__Directions__
Using the listing below, set down exactly the lines starting at the line that contains "branchIf (s.x rs1 == s.x" and ending at the line that contains "offset (R188). -/", both included, and no others.
┌──
-- ==== Sys2Proof/Machine/ControlTransfer.lean ====
section
/-!
DEFINITION. Jumps and conditional branches (spec/43_control_transfer.md). None accesses memory or halts; a bad target takes effect at
the next fetch.
-/

namespace Sys2Proof.Machine

/-- JAL rd, offset (R181). -/
def execJal (rd : RegIdx) (imm : Word) (s : State) : Result :=
  linkAndJump rd (linkValue s) (pcTarget s imm) s

/-- JALR rd, imm(rs1) (R182); the target uses x[rs1] from before the link is written (40_execution_cycle.md R106). -/
def execJalr (rd rs1 : RegIdx) (imm : Word) (s : State) : Result :=
  linkAndJump rd (linkValue s) (jalrTarget s rs1 imm) s

/-- BEQ rs1, rs2, offset (R183). -/
def execBeq (rs1 rs2 : RegIdx) (imm : Word) (s : State) : Result :=
  branchIf (s.x rs1 == s.x rs2) (pcTarget s imm) s

/-- BNE rs1, rs2, offset (R184). -/
def execBne (rs1 rs2 : RegIdx) (imm : Word) (s : State) : Result :=
  branchIf (s.x rs1 != s.x rs2) (pcTarget s imm) s

/-- BLT rs1, rs2, offset (R185). -/
def execBlt (rs1 rs2 : RegIdx) (imm : Word) (s : State) : Result :=
  branchIf (lessSigned (s.x rs1) (s.x rs2)) (pcTarget s imm) s

/-- BGE rs1, rs2, offset (R186). -/
def execBge (rs1 rs2 : RegIdx) (imm : Word) (s : State) : Result :=
  branchIf (!lessSigned (s.x rs1) (s.x rs2)) (pcTarget s imm) s

/-- BLTU rs1, rs2, offset (R187). -/
def execBltu (rs1 rs2 : RegIdx) (imm : Word) (s : State) : Result :=
  branchIf (lessUnsigned (s.x rs1) (s.x rs2)) (pcTarget s imm) s

/-- BGEU rs1, rs2, offset (R188). -/
def execBgeu (rs1 rs2 : RegIdx) (imm : Word) (s : State) : Result :=
  branchIf (!lessUnsigned (s.x rs1) (s.x rs2)) (pcTarget s imm) s

end Sys2Proof.Machine
end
└──
__Exercise response__
  branchIf (s.x rs1 == s.x rs2) (pcTarget s imm) s

/-- BNE rs1, rs2, offset (R184). -/
def execBne (rs1 rs2 : RegIdx) (imm : Word) (s : State) : Result :=
  branchIf (s.x rs1 != s.x rs2) (pcTarget s imm) s

/-- BLT rs1, rs2, offset (R185). -/
def execBlt (rs1 rs2 : RegIdx) (imm : Word) (s : State) : Result :=
  branchIf (lessSigned (s.x rs1) (s.x rs2)) (pcTarget s imm) s

/-- BGE rs1, rs2, offset (R186). -/
def execBge (rs1 rs2 : RegIdx) (imm : Word) (s : State) : Result :=
  branchIf (!lessSigned (s.x rs1) (s.x rs2)) (pcTarget s imm) s

/-- BLTU rs1, rs2, offset (R187). -/
def execBltu (rs1 rs2 : RegIdx) (imm : Word) (s : State) : Result :=
  branchIf (lessUnsigned (s.x rs1) (s.x rs2)) (pcTarget s imm) s

/-- BGEU rs1, rs2, offset (R188). -/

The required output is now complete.